I would think that at your age you'd want a conservative portfolio, especially if you are already in a 'good place financially' as you state. I would avoid high risk- I'm 56 and over the last 25+ years I've modified my portfolio from one of high risk to moderate/moderate conservative. Sure, I'm not making a huge amount every time the stock market skyrockets- but I'm also not losing that, either. Currently I have 65% of my personal retirement in a 60/40 balanced stock & bond index fund (making around 7% annually), with the other 35% in a stable value fund (making around 3.5% annually). I have a separate company retirement plan, too, but I don't have any control over that... they match what I pay and that's about as far as I'm involved.

My husband's and my retirement plans are pretty simple... just to continue to live in our house (which is paid off) and travel once or twice a year with more exotic trips every few years. Continue to keep up our charitable contributions and to have as much discretionary income (i.e. 'play money') as we do now while I'm still working. Change out the vehicles every few years, paying cash. So far, we're on track and that's not counting on Social Security (which is mercurial... just recently the SS website posts on your statement that by 2035 the estimates are expected to be only around 80% of what they are today).

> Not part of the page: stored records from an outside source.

-- ==== Sys2Proof/Certificates/Slice0/Obligations.lean ====
section
/-! DEFINITION. The statements for the provers: what the commands do, state by state, and what every step keeps. -/

open Sys2Proof Sys2Proof.Machine

/-! ## The queue and the step -/

/-- A step with a command at the front of the queue is that command's execution on the state with the queue's rest (log
entry 8). -/
def Obligations.StepRunsTheFrontCommand : Prop :=
  ∀ (c : Instr) (rest : List Instr) (s : State),
    step (s.setPending (c :: rest)) = exec c (s.setPending rest)

/-- Every command answers a next state in every state, and touches the queue in none (log entry 8). -/
def Obligations.EveryCommandCompletesAndKeepsTheQueue : Prop :=
  ∀ (c : Instr) (s : State), ∃ t, exec c s = .next t ∧ t.pending = s.pending

/-- On an empty queue a step moves the fans' waits and start times, the filter changes' deadlines and the cords' press
times by one second, short of their expiries, and nothing else; a part held in reset stays as it is (the model's choice,
log entry 9). -/
def Obligations.IdleStepMovesTheCountdownsAlone : Prop :=
  ∀ s : State, s.pending = [] →
    ∃ t, step s = .next t ∧ (s.phase = .held → t = s) ∧
      t = { s with ae := t.ae, fm := t.fm, mc := t.mc } ∧
      t.mc.channels = s.mc.channels ∧ t.mc.ready = s.mc.ready ∧
      t.ae.dutyA = s.ae.dutyA ∧ t.ae.dutyB = s.ae.dutyB ∧
      (s.phase ≠ .held → ∀ side : Side,
        t.ae.fan side =
          { s.ae.fan side with
            wait := (s.ae.fan side).wait.map fun n => if 2 ≤ n then n - 1 else n
            startTime := (s.ae.fan side).startTime.map fun n => if 2 ≤ n then n - 1 else n } ∧
        t.fm.filter side =
          { s.fm.filter side with
            deadline := (s.fm.filter side).deadline.map fun n => if 2 ≤ n then n - 1 else n }) ∧
      (s.phase ≠ .held → ∀ c : Cord,
        t.mc.cord c =
          { s.mc.cord c with
            pressTime :=
              if (s.mc.cord c).pressed = true ∧ (s.mc.cord c).holdTaken = false then
                max (s.mc.cord c).pressTime (min 2999 ((s.mc.cord c).pressTime + 1000))
              else (s.mc.cord c).pressTime })

/-! ## Resets and start-up -/

/-- R3: each cause of a master reset sets every channel record and clears the measurement-ready indication; a running
reset, from the pin or from the port, leaves both as they are. That PIN_MASTER or PIN_RUNNING given where RESET stands
asserted already is a reset of its own is the model's choice, log entry 34. -/
def Obligations.MasterResetClearsEveryChannel : Prop :=
  (∀ (s : State) (c : Instr) (straps : Straps) (cause : ResetCause), MasterCause c straps cause →
    ∃ t, exec c s = .next t ∧ t.mc.ready = false ∧
      ∀ ch : Fin 8, t.channel ch =
        { raw := 0, window := [], history := [], filtered := 0, state := .valid, injection := .none, settling := 0 }) ∧
  (∀ s : State, ∃ t, exec .pinRunning s = .next t ∧ t.mc = s.mc) ∧
  (∀ s : State, s.phase = .running → s.lp.stage ≠ .idle → s.lp.resetRequested = true →
    ∃ t, exec .transactionEnd s = .next t ∧ t.mc = s.mc)

/-- The three causes of a master reset hold the part with every block at its initial values, the straps latched and the
cause recorded; the queue and the input pins stand. Of the settings store it says the cause and the working record
alone: what becomes of the stored records, and of a store or a filter save in flight or waiting, is said by O6
(MasterResetCutsOffWhatIsBeingWritten), and the model's count of free values is left open. The values that the manual
does not give (the plan and the contributions before the first plan, the working record, the filter records and the
damper's position before the load, the digest and the CALL before the first poll, the byte sent and the acknowledgement)
are the model's choice, log entry 4, and so is that PIN_MASTER acts where RESET stands asserted already, log entry 34.
-/
def Obligations.MasterResetReturnsEveryBlockToItsInitialValues : Prop :=
  ∀ (s : State) (c : Instr) (straps : Straps) (cause : ResetCause) (fan : FanRecord) (filter : FilterRecord)
    (channel : Channel) (cord : Bool → CordRecord),
    MasterCause c straps cause →
    fan =
      { state := .stopped, duty := 0, measured := 0, qc := 0, qr := 0, speedTarget := 0, ePrev := 0, remainder := 0,
        wait := none, startTime := none, retries := 0, runningTime := 0, curveLimit := false, saturation := 0,
        flowLimited := false, tacho := { latest := none, periodSum := 0, periodCount := 0 } } →
    filter =
      { state := .learning, saved := none, dpClean := none, volume := 0, accumulator := 0, runSeconds := 0,
        runHours := 0, loadedMarks := 0, blockedMarks := 0, steadyFlow := 0, steadyCount := 0, lastAssessment := .none,
        lastDpNorm := none, owner := none, deadline := none } →
    channel =
      { raw := 0, window := [], history := [], filtered := 0, state := .valid, injection := .none, settling := 0 } →
    (∀ high, cord high =
      { pinHigh := high, debouncing := false, pressed := false, armed := false, pressTime := 0, holdTaken := false }) →
    ∃ t, exec c s = .next t ∧ t.ss.cause = cause ∧ t.ss.working = Settings.factory ∧
      t =
        { phase := .held
          resetPin := if cause = .pinMaster then true else s.resetPin
          straps := straps
          mc :=
            { channels := Vector.replicate 8 channel
              ready := false
              kitchen := cord s.mc.kitchen.pinHigh
              bathroom := cord s.mc.bathroom.pinHigh }
          da :=
            { table := { general := [], pcK := none, pcB := none, humidity := none, seq := 0 }
              plan := { target := 0, reason := .default, baseSource := none, ceiling := 0 }
              supplyCeiling := 0
              extractCeiling := 0 }
          ae := { supply := fan, extract := fan, dutyA := 0, dutyB := 0 }
          fg :=
            { state := .inactive, origin := none, fraction := 1000, proportion := 0,
              limit := Settings.factory.frostBaseLimit + 20, window := [], coreRef := none, defrostElapsed := none,
              holdElapsed := none, holdEntryOda := none, fallbackCycle := none, history := [], paused := true,
              wantedOpen := false }
          preheat := { windowRunning := false, onTime := 0, output := false }
          damper :=
            { state := .closed, position := 0, allowance := none, elapsed := none, drive := .off,
              openMade := s.damper.openMade, closedMade := s.damper.closedMade }
          hm :=
            { dewPoint := none, rise := [], view := .none, boostElapsed := none, startMinimum := none, dryCount := 0,
              stations := Vector.replicate 4 { reports := [], humid := false } }
          fm := { supply := filter, extract := filter }
          season :=
            { mode := .winter, observing := Settings.factory.seasonObserve, heatCallAge := 0, lastSetBy := .none }
          rl :=
            { feed := false, roundCounter := 0, round := [], stage := .idle, lossDue := false,
              slots := Vector.replicate 15
                { state := .unknown, window := [], goodRun := 0, timeMissing := none, lastOutcome := none,
                  tell := none },
              digest := List.replicate 10 0, callFrame := [] }
          lp :=
            { stage := .idle, pointer := 0, pageSelect := 0, tableSelect := 0, tablePointer := 0, pageSnapshot := none,
              mirrorSnapshot := none, entrySnapshot := none, requestKind := 0, params := Vector.replicate 8 0,
              pending := false, resetRequested := false, answer := none, resultCount := 0, sent := 0, acked := false }
          eu :=
            { flags := { fan := 0, core := 0, service := 0, system := 0 }
              masks := { fan := 0xFF, core := 0xFF, service := 0xFF, system := 0xFF }
              suspended := false
              irq := false
              live := Vector.replicate 8 0
              copies := Vector.replicate 8 0 }
          ss := t.ss
          freeCount := t.freeCount
          pending := s.pending }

Talk to a financial adviser... Dave Ramsey's website can recommend someone in your area, too, if you are unsure. Good advisers will meet with you for free. And don't sign anything until you completely understand what they plan to do with your money. We met with someone last year and he immediately had papers in front of us to transfer our personal retirement accounts over to him to manage. We didn't sign, of course, and never went back.